O golpe de 1964, com sua obsessão anticomunista, seu palavreado moralista e sua truculência mórbida pôs fim à movimentação renovadora que vinha surgindo na política brasileira. Fez uma razia em tudo o que era progressista, que falasse em povo e em interesses nacionais. Para aquele grupo, basicamente de jovens, que acabara de fundar a Ação Popular, o caminho foi abruptamente fechado. Alguns foram presos, outros passaram um tempo escondido. Aldo Arantes, sua companheira Dodora, também fundadora da AP, e mais Betinho, saíram furtivos pelo Paraguai, e foram parar no Uruguai.

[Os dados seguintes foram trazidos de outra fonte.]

-- ==== Sys2Proof/Certificates/Slice0/Obligations.lean ====
section
/-! DEFINITION. The statements for the provers. -/

open Sys2Proof Sys2Proof.Machine

/-! ## The step -/

/-- Derived (R14 and the block's command queue, notes/assumptions/1.md): a step runs the command at the front of the queue
on the state with the queue's rest. -/
def Obligations.StepRunsFrontCommand : Prop :=
  ∀ (c : Instr) (rest : List Instr) (s : State), s.pending = c :: rest →
    step s = exec c { s with pending := rest }

/-- The model's choice (notes/assumptions/1.md): with no command waiting a step is one tick of 5 ns (R8); plant time advances by
the increment in force (R416), and where nothing waits for its tick nothing else changes. What waits is done at its tick: the
low of PARTNER_RESET_OUT ends after its 20 us (R19), and a counter whose index asks for it is zeroed (R235). -/
def Obligations.EmptyQueueIsOneTick : Prop :=
  (∀ s : State, s.pending = [] → s.tickWaits = false →
    step s = .next { s with tick := s.tick + 1, plant := (s.plant + s.tim.inc) % 2 ^ 96 }) ∧
  (∀ (s t : State) (u : Nat), s.pending = [] → s.fio.chainDue = [] → s.rst.due = none → s.pwr.retryAt = none → s.pwr.held = [] →
    s.vot.presented = [] →
    t = { s with tick := s.tick + 1, plant := (s.plant + s.tim.inc) % 2 ^ 96 } →
    (s.fio.zeroDue = [] → s.car.resetOutUntil = some u → u ≤ t.now →
      step s = .next (State.settle (State.send { t with car := { t.car with resetOutUntil := none } } (.pin "PARTNER_RESET_OUT" true)))) ∧
    (s.car.resetOutUntil = none → ∀ c : Fin 8, s.fio.zeroDue = [c.val] →
      step s = .next (State.settle (State.set { t with fio := { t.fio with zeroDue := [] } } (FIO.CNT_VALUE.VALUE c) 0))))

/-- No command of the table ends in a fault or a refusal: every one ends, with its events delivered. -/
def Obligations.EveryCommandSettles : Prop :=
  ∀ (c : Instr) (s : State), ∃ x : State, exec c s = .next x.settle

/-- R374. PAR.STATUS.INELIGIBLE gives the first failing reason and ELIGIBLE is 1 exactly where there is none: every step
keeps this, from every state. -/
def Obligations.EligibilityKept : Prop :=
  ∀ s t : State, s.EligibilityTold → step s = .next t → t.EligibilityTold

/-- R374. ... and it holds after reset. -/
def Obligations.EligibilityToldAtReset : Prop :=
State.reset.EligibilityTold

/-- R500, R562: the machine when supply is first applied: every register field at its reset value, the pair state OUT with
reason 1 (not tethered), the voter in VOTE3, the controller in STOP, memory with nothing listed, no command waiting. -/
def Obligations.ResetState : Prop :=
  (∀ f : Fld, State.reset.get f = f.rst) ∧ State.reset.get PAR.STATUS.STATE = 5 ∧ State.reset.get PAR.STATUS.INELIGIBLE = 1 ∧
  State.reset.get VOT.STATUS.MODE = 0 ∧ State.reset.get SYS.STATUS.RUN = 0 ∧ State.reset.tick = 0 ∧
  State.reset.mem = [] ∧ State.reset.pending = []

Daí por diante abriu-se nova etapa na vida do Aldo Arantes, a do perseguido político: cerca de doze anos de vida clandestina, três de prisão política. Alma em fogo acompanha esses “ásperos tempos”.

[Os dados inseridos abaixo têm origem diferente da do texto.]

-- ==== Sys2Proof/Tests/Slice0.lean ====
section
/-! SUPPORT. Tests: states that meet the premises of the statements clause by clause (witness_…), single commands whose results the
spec fixes (test_…), and terms that WellFormed refuses (smoke_…). -/

namespace Sys2Proof.Tests

set_option Elab.async false

open Sys2Proof Sys2Proof.Machine

/-! ## Small states -/

/-- Reset with some fields set, no reset held. -/
def st (l : List (Fld × Nat)) : State :=
  l.foldl (fun s p => s.set p.1 p.2) { State.reset with rst := { State.reset.rst with held := none } }

/-- The state at a tick. -/
def tk (t : Nat) (s : State) : State := { s with tick := BitVec.ofNat 64 t }

/-- The descriptor at work on ring 0. -/
def work (d : Desc) : Started := { ring := 0, idx := 0, d := d, deadline := 0 }

/-- A state in which ring 0 of engine `e`, owned by initiator `o`, offers a descriptor. -/
def offer (e : Nat) (d : Desc) (l : List (Fld × Nat) := []) (o : Nat := 4) : State :=
  let s := st ((RNG.RING_CFG.ENGINE 0, e) :: (RNG.RING_CFG.OWNER 0, o) :: l)
  { s with rng := { s.rng with started := [work d] } }

/-- The state that a command answers. -/
def after (c : Instr) (s : State) : State :=
  match exec c s with
  | .next t => t
  | _ => s

/-- Privilege ENGINEER in word 5 (R165). -/
def eng : Nat := 1 * 2 ^ 8


/-- A ring of engine 0 whose set-up passes: 16 entries at 0x1000, completions at 0x2000, doorbell at 0x3000, owner 4. -/
def ringUp (l : List (Fld × Nat) := []) : State :=
  st ([(RNG.RING_DESC_BASE_LO.ADDR 0, 0x80), (RNG.RING_DESC_BASE_HI.ENTRIES_LOG2 0, 4), (RNG.RING_COMP_BASE_LO.ADDR 0, 0x200),
    (RNG.RING_DOORBELL_LO.ADDR 0, 0xC00), (RNG.RING_CFG.OWNER 0, 4)] ++ l)

/-! ## Witnesses: the step, registers, carrier, tokens -/

theorem witness_StepRunsFrontCommand : { st [] with pending := [.tagsClearPeak] }.pending = .tagsClearPeak :: [] := rfl

theorem witness_EmptyQueueIsOneTick :
    (let s := st []; s.pending = [] ∧ s.tickWaits = false) ∧
    (let s := st [];
     let s : State := { s with car := { s.car with resetOutUntil := some 1 } };
      s.pending = [] ∧ s.fio.chainDue = [] ∧ s.rst.due = none ∧ s.pwr.retryAt = none ∧ s.pwr.held = [] ∧ s.vot.presented = [] ∧
        s.fio.zeroDue = [] ∧ s.car.resetOutUntil = some 1 ∧ 1 ≤ (tk 1 s).now) ∧
    (let s := st [];
     let s : State := { s with fio := { s.fio with zeroDue := [7] } };
      s.pending = [] ∧ s.fio.chainDue = [] ∧ s.rst.due = none ∧ s.pwr.retryAt = none ∧ s.pwr.held = [] ∧ s.vot.presented = [] ∧
        s.car.resetOutUntil = none ∧ s.fio.zeroDue = [7]) := by decide +kernel

theorem witness_EligibilityKept : (st []).EligibilityTold ∧ ∃ t, step (st []) = .next t := by
  exact ⟨⟨by decide +kernel, by decide +kernel⟩, ⟨_, rfl⟩⟩

theorem witness_NoEventRing : (st []).NoEventRing := fun _ => Nat.zero_lt_succ 31

theorem witness_CommandFrames :
    let r : Rec := { code := 0x4000, change := false };
    let s : State := { st [] with log := { queue := [r] } };
    s.log.queue = r :: [] ∧ s.nextOff r.change + r.len ≤ logSize r.change ∧ s.dramLost = false := by decide +kernel

theorem witness_MemoryStores : (st []).dramLost = false ∧ (∀ b ∈ [1, 255], b < 256) ∧ Memory.wf (st []).mem = true := by
  decide +kernel

theorem witness_PairWord : let bs := pairBytes 0xFFFFFFFF;
    bs.length = 8 ∧ (∀ b ∈ bs, b < 256) ∧ pairOk bs = true := by decide +kernel
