-- ==== Sys2Proof/Machine/Control.lean ====
section
/-! DEFINITION. The control family: NOP (30_encoding.md R83). -/

namespace Sys2Proof.Machine

/-- R83 NOP: only completes. -/
def execNop (s : State) : Host.Outcome State Fault Refusal := command [] (fun t => t) s

end Sys2Proof.Machine
end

A AP passou por mudanças contínuas e profundas, na teoria e na prática, até os primeiros anos da década de 1970. Seu fio condutor foi a gradativa, constante e discutida aproximação com o marxismo. Houve um debate teórico e ideológico e a organização, ao fim de algum tempo, mudou sua concepção, abraçou o socialismo científico, e mais à frente mudou seu próprio nome, passando a chamar-se Ação Popular Marxista-Leninista do Brasil (APMLdoB).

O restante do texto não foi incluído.